/-- R399, R400, R401, R404, R418: a count message of a live member that agrees with the group and the operation is recorded with
its tick; one that disagrees fails the collective with cause 0x0404. With the last one the root sets N: a capacity below N fails
it with cause 0x0405, a malformed tree with 0x0407; with N = 0 the collective commits with ZERO_WORK, and otherwise its data
phase begins. The slowest member is noted and counted. A message for a root without a context is held back; one on its way opens
a relay's context. -/
def Obligations.CountMessagesReachTheRoot : Prop :=
  (∀ (s : State) (w : Wing) (k : CollKey) (m : Fin 255) (sig count cap : Word32) (p : Nat) (c : Coll) (id : Nat) (t : Task)
    (entry : Nat),
    s.heldAt = none → collOf s w k = some c → c.role = .root → c.n = none → c.task = some id → taskOf s id = some t →
    t.id = id → t.status = .running → m.val ∈ liveOf t → Table.find c.arrivals m.val = none →
    collGroup (hideRegs s w) t = .ok entry → (∀ h ∈ (s.jn.get w).held, h.key ≠ k) →
    let e := Instr.jnCountMessage w ⟨k, false⟩ m sig count cap p
    let a : Arrival := { tick := (tickOf s w).toNat, signature := sig, count := count.toNat, capacity := cap.toNat, partials := p }
    let x : Coll := { c with arrivals := Table.insert c.arrivals m.val a }
    let z := s.modColl w k fun c => { c with arrivals := Table.insert c.arrivals m.val a }
    (countAgrees t entry a = false → exec e s = .next (failColl s w k 0x0404))
    ∧ (countAgrees t entry a = true → allReported t x = false → ∃ u, exec e s = .next u
        ∧ collOf u w k = some x ∧ (∀ j, j ≠ k → collOf u w j = collOf s w j) ∧ OnlyChanges [.jn] s u)
    ∧ (countAgrees t entry a = true → allReported t x = true → capacityShort t x (resultLen t x) = true →
        exec e s = .next (failColl z w k 0x0405))
    ∧ (∀ recs, countAgrees t entry a = true → allReported t x = true → capacityShort t x (resultLen t x) = false →
        collGroup (hideRegs z w) t = .ok entry → liveRecs z w t = .ok recs →
        (treeOk z w (cbGroup t.body) recs = false → exec e s = .next (failColl z w k 0x0407))
        ∧ (treeOk z w (cbGroup t.body) recs = true → cbReport t.body = 0 → resultLen t x = 0 → (lastMember x).1 < 255 →
          ∃ u, exec e s = .next u
            ∧ collOf u w k = none
            ∧ taskOf u id = some { t with work := .coll true, flags := noFlags, zeroWork := true }
            ∧ (u.jn.get w).slowInfo = pack [(1, 31), (k.group.toNat, 16), ((lastMember x).1, 0)]
            ∧ (u.jn.get w).slowLag = BitVec.ofNat 32 (min ((lastMember x).2 - firstArrival x) (2 ^ 32 - 1))
            ∧ (ctr u (blkJn w) (0x1000 + 8 * (lastMember x).1)).toNat
                = min (2 ^ 64 - 1) ((ctr s (blkJn w) (0x1000 + 8 * (lastMember x).1)).toNat + 1)
            ∧ (ctr u (blkJn w) 0x0100).toNat = min (2 ^ 64 - 1) ((ctr s (blkJn w) 0x0100).toNat + 1)
            ∧ OnlyChanges [.jn, .tasks, .hifCtrs, .logs, .pages, .hostOut] s u)
        ∧ (∀ v, treeOk z w (cbGroup t.body) recs = true → cbReport t.body = 0 → resultLen t x ≠ 0 →
          registerPages ((noteSlow z w k x).modColl w k fun c =>
            { c with n := some (resultLen t x), direct := directOk (noteSlow z w k x) w (cbSelf t.body) recs
                     lane := ((noteSlow z w k x).jn.get w).laneSel, rpos := recs.map fun r => (r.1, mrRpos r.2)
                     since := (tickOf s w).toNat }) w t k = .ok v →
          (rootData v w t k (resultLen t x)).heldAt = none → exec e s = .next (rootData v w t k (resultLen t x)))))
  ∧ ∀ (s : State) (w : Wing) (k : CollKey) (m : Fin 255) (sig count cap : Word32) (p : Nat), s.heldAt = none → collOf s w k = none →
      exec (.jnCountMessage w ⟨k, false⟩ m sig count cap p) s =
        .next (holdBack s w (.count k m.val { tick := 0, signature := sig, count := count.toNat, capacity := cap.toNat, partials := p }))
      ∧ (contextFree s w = false → exec (.jnCountMessage w ⟨k, true⟩ m sig count cap p) s = .next (holdBack s w (.passing k false)))
      ∧ (contextFree s w = true → ∃ u, exec (.jnCountMessage w ⟨k, true⟩ m sig count cap p) s = .next u
        ∧ (∃ c, collOf u w k = some c ∧ c.role = .relay ∧ c.task = none) ∧ (u.jn.get w).ctxs.length = (s.jn.get w).ctxs.length + 1
        ∧ (∀ j, j ≠ k → collOf u w j = collOf s w j) ∧ OnlyChanges [.jn] s u)
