-- ==== Sys2Proof/Laws/Ops.lean ====
section
/-!
SUPPORT. What the operations every unit shares leave unchanged, field by field: reports, counters, messages, completion
entries and physical writes.
-/

namespace Sys2Proof.Machine
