-- ==== Sys2Proof/Laws/State.lean ====
section
/-!
SUPPORT. The state under each change of one record: the changed record, and every other field unchanged.
-/

namespace Sys2Proof.Machine

/-! ### One value per tile or wing, and tables -/

@[simp] theorem PerTile.get_modify_self {α : Type} (p : PerTile α) (t : Tile) (f : α → α) :
    (p.modify t f).get t = f (p.get t) := by cases t <;> rfl

theorem PerTile.get_modify_of_ne {α : Type} (p : PerTile α) {t u : Tile} (f : α → α) (h : u ≠ t) :
    (p.modify t f).get u = p.get u := by cases t <;> cases u <;> first | rfl | exact absurd rfl h

@[simp] theorem PerTile.get_map {α : Type} (p : PerTile α) (f : Tile → α → α) (t : Tile) :
    (p.map f).get t = f t (p.get t) := by cases t <;> rfl

@[simp] theorem PerWing.get_modify_self {α : Type} (p : PerWing α) (w : Wing) (f : α → α) :
    (p.modify w f).get w = f (p.get w) := by cases w <;> rfl

theorem PerWing.get_modify_of_ne {α : Type} (p : PerWing α) {w u : Wing} (f : α → α) (h : u ≠ w) :
    (p.modify w f).get u = p.get u := by cases w <;> cases u <;> first | rfl | exact absurd rfl h

/-- Looking up a record after one has been listed. -/
theorem Table.find_insert {α : Type} (t : Table α) (a b : Nat) (v : α) :
    Table.find (Table.insert t a v) b = if b = a then some v else Table.find t b := by
  induction t with
  | nil => simp [Table.insert, Table.find]
  | cons e t ih =>
    simp only [Table.insert]
    split
    · simp [Table.find]
    · split
      · rename_i h
        subst h
        by_cases hb : b = e.1 <;> simp [Table.find, hb]
      · simp only [Table.find, ih]
        by_cases hb : b = a
        · subst hb; simp [*]
        · simp [hb]

@[simp] theorem Table.find_insert_self {α : Type} (t : Table α) (a : Nat) (v : α) :
    Table.find (Table.insert t a v) a = some v := by simp [Table.find_insert]

theorem Table.find_insert_of_ne {α : Type} (t : Table α) {a b : Nat} (v : α) (h : b ≠ a) :
    Table.find (Table.insert t a v) b = Table.find t b := by simp [Table.find_insert, h]

/-- A key just set to a value that is not the default reads that value, in any table. -/
theorem Table.get_set_self {α : Type} [DecidableEq α] {d : α} (t : Table α) (a : Nat) {v : α} (hv : v ≠ d) :
    Table.get d (Table.set d t a v) a = v := by
  induction t with
  | nil => simp [Table.set, hv, Table.get]
  | cons e t ih =>
    simp only [Table.set]
    split
    · simp [Table.get]
    · split
      · rename_i h; simp [Table.get, h]
      · rename_i h1 h2; simp [Table.get, h1, h2, ih]

/-! ### Records read back -/

@[simp] theorem modSch_get (s : State) (t : Tile) (f : Sch → Sch) : (s.modSch t f).sch.get t = f (s.sch.get t) := by simp [State.modSch]
@[simp] theorem modMem_get (s : State) (t : Tile) (f : TileMem → TileMem) : (s.modMem t f).tmem.get t = f (s.tmem.get t) := by
  simp [State.modMem]
@[simp] theorem modPorter_get (s : State) (t : Tile) (f : Porter → Porter) : (s.modPorter t f).porter.get t = f (s.porter.get t) := by
  simp [State.modPorter]
@[simp] theorem modCat_get (s : State) (t : Tile) (f : Catalogue → Catalogue) : (s.modCat t f).cat.get t = f (s.cat.get t) := by
  simp [State.modCat]
@[simp] theorem modTt_get (s : State) (w : Wing) (f : Timetable → Timetable) : (s.modTt w f).tt.get w = f (s.tt.get w) := by
  simp [State.modTt]
@[simp] theorem modJn_get (s : State) (w : Wing) (f : Junction → Junction) : (s.modJn w f).jn.get w = f (s.jn.get w) := by
  simp [State.modJn]

@[simp] theorem modHif_hif (s : State) (f : Hif → Hif) : (s.modHif f).hif = f s.hif := rfl
@[simp] theorem modLogs_logs (s : State) (f : Logs → Logs) : (s.modLogs f).hif.logs = f s.hif.logs := rfl
@[simp] theorem modCst_cst (s : State) (f : Custodian → Custodian) : (s.modCst f).cst = f s.cst := rfl
@[simp] theorem modPower_power (s : State) (f : Power → Power) : (s.modPower f).power = f s.power := rfl

/-- A ring after a ring has been changed. -/
theorem ringOf_modRing (s : State) (f g : Func) (r q : Nat) (h : Ring → Ring) :
    ringOf (s.modRing f r h) g q = if ringKey g q = ringKey f r then h (ringOf s f r) else ringOf s g q := by
  simp only [ringOf, State.modRing, Table.find_insert]
  split <;> rfl

@[simp] theorem ringOf_modRing_self (s : State) (f : Func) (r : Nat) (h : Ring → Ring) :
    ringOf (s.modRing f r h) f r = h (ringOf s f r) := by simp [ringOf_modRing]

/-- A function's page after a page has been changed. -/
theorem pageOf_modPage (s : State) (f g : Func) (h : FuncPage → FuncPage) :
    pageOf (s.modPage f h) g = if funcNum g = funcNum f then h (pageOf s f) else pageOf s g := by
  simp only [pageOf, State.modPage, Table.find_insert]
  split <;> rfl

@[simp] theorem pageOf_modPage_self (s : State) (f : Func) (h : FuncPage → FuncPage) :
    pageOf (s.modPage f h) f = h (pageOf s f) := by simp [pageOf_modPage]

/-- A port after a port has been changed. -/
theorem portOf_modPort (s : State) (w v : Wing) (p q : Nat) (h : Port → Port) :
    portOf (s.modPort w p h) v q = if portNum v q = portNum w p then h (portOf s w p) else portOf s v q := by
  simp only [portOf, State.modPort, Table.find_insert]
  split <;> rfl

@[simp] theorem portOf_modPort_self (s : State) (w : Wing) (p : Nat) (h : Port → Port) :
    portOf (s.modPort w p h) w p = h (portOf s w p) := by simp [portOf_modPort]

/-- A cluster after a cluster has been changed. -/
theorem clusterOf_modCluster (s : State) (t u : Tile) (r q : Nat) (h : Cluster → Cluster) :
    clusterOf (s.modCluster t r h) u q =
      if clusterKey u q = clusterKey t r then h (clusterOf s t r) else clusterOf s u q := by
  simp only [clusterOf, State.modCluster, modPower_power, Table.find_insert]
  split <;> rfl

@[simp] theorem clusterOf_modCluster_self (s : State) (t : Tile) (r : Nat) (h : Cluster → Cluster) :
    clusterOf (s.modCluster t r h) t r = h (clusterOf s t r) := by simp [clusterOf_modCluster]

@[simp] theorem stackOf_modStack_self (s : State) (k : Nat) (h : Stack → Stack) :
    stackOf (s.modStack k h) k = h (stackOf s k) := by
  simp [stackOf, State.modStack]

Instructions to follow: What you give back should be only the lines of the records above, starting at the line with "registerPages ((noteSlow z" and ending at the line with "s w (.count", restated word for word.

Your solution:
          registerPages ((noteSlow z w k x).modColl w k fun c =>
            { c with n := some (resultLen t x), direct := directOk (noteSlow z w k x) w (cbSelf t.body) recs
                     lane := ((noteSlow z w k x).jn.get w).laneSel, rpos := recs.map fun r => (r.1, mrRpos r.2)
                     since := (tickOf s w).toNat }) w t k = .ok v →
          (rootData v w t k (resultLen t x)).heldAt = none → exec e s = .next (rootData v w t k (resultLen t x)))))
  ∧ ∀ (s : State) (w : Wing) (k : CollKey) (m : Fin 255) (sig count cap : Word32) (p : Nat), s.heldAt = none → collOf s w k = none →
      exec (.jnCountMessage w ⟨k, false⟩ m sig count cap p) s =
        .next (holdBack s w (.count k m.val { tick := 0, signature := sig, count := count.toNat, capacity := cap.toNat, partials := p }))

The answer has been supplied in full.